(Stored data)
--- START ---

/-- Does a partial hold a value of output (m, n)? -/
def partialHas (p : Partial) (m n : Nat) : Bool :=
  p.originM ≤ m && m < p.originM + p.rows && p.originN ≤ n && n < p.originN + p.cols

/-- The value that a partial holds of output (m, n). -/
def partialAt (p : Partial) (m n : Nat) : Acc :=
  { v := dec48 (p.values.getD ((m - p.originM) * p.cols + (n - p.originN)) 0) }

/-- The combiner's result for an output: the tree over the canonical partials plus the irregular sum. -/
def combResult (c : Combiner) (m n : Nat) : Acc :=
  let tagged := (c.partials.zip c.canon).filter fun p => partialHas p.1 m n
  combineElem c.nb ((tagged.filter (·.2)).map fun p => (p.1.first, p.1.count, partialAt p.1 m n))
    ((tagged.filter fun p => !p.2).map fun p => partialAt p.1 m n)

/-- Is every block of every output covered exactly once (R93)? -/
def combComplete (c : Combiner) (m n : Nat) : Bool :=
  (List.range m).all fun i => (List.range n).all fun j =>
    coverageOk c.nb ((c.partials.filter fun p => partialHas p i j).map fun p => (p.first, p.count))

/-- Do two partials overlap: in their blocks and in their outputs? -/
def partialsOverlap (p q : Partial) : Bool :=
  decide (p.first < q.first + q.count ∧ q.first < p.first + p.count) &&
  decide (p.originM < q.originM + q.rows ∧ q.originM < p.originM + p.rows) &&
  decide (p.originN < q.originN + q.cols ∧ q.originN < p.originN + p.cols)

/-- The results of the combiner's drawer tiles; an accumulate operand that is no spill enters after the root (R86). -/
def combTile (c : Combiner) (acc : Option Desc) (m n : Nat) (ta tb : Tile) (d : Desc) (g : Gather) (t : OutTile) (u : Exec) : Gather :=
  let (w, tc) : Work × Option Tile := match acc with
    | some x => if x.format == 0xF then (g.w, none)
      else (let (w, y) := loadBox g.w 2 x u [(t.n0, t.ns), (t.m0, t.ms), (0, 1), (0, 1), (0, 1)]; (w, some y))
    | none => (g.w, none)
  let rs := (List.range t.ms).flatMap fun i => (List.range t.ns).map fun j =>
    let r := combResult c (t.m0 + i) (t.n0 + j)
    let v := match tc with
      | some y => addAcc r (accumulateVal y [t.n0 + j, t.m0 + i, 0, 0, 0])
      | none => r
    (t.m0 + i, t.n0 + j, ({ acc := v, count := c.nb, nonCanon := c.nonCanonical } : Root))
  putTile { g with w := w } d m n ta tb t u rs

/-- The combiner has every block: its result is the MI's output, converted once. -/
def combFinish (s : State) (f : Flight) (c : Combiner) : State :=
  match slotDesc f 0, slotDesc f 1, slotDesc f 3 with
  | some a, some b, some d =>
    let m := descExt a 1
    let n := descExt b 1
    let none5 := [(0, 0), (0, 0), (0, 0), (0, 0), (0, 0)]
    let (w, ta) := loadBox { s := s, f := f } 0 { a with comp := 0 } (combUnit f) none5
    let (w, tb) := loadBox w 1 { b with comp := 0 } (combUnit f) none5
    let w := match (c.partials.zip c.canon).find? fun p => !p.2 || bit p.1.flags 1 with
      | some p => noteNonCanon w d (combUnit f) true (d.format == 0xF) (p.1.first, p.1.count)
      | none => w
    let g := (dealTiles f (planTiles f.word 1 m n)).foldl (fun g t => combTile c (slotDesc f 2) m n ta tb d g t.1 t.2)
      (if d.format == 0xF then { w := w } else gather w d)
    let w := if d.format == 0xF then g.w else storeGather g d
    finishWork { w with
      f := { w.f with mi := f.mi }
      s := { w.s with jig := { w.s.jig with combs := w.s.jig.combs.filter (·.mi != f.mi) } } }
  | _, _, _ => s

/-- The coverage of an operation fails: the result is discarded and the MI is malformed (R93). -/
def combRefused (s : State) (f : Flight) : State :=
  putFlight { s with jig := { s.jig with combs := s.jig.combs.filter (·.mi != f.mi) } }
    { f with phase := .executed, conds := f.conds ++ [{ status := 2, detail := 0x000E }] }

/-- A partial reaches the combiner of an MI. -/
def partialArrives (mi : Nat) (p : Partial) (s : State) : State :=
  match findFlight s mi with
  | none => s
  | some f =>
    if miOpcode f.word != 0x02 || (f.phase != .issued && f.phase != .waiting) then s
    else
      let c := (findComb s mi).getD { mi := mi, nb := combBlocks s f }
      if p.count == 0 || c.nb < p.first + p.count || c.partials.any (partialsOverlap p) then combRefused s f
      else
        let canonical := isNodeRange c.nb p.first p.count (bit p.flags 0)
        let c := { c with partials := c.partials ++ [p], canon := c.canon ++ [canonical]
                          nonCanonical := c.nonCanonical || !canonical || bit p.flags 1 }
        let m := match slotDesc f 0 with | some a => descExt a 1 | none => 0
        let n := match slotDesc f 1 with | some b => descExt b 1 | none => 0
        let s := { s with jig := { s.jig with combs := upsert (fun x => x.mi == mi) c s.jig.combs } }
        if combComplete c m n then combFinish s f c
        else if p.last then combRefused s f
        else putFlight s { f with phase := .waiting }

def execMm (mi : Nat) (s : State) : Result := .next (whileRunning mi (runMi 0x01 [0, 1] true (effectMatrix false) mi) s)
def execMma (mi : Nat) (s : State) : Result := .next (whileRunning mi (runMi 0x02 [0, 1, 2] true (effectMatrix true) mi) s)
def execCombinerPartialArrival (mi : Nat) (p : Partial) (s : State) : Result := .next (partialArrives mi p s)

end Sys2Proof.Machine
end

--- END ---

WORK REQUEST: Once the line containing "output (m, n). -/" has been written out, please stop; every line before it, back to the first line of the records above, should be given exactly.

RESPONSE TO THIS EXERCISE:
/-- Does a partial hold a value of output (m, n)? -/
def partialHas (p : Partial) (m n : Nat) : Bool :=
  p.originM ≤ m && m < p.originM + p.rows && p.originN ≤ n && n < p.originN + p.cols

/-- The value that a partial holds of output (m, n). -/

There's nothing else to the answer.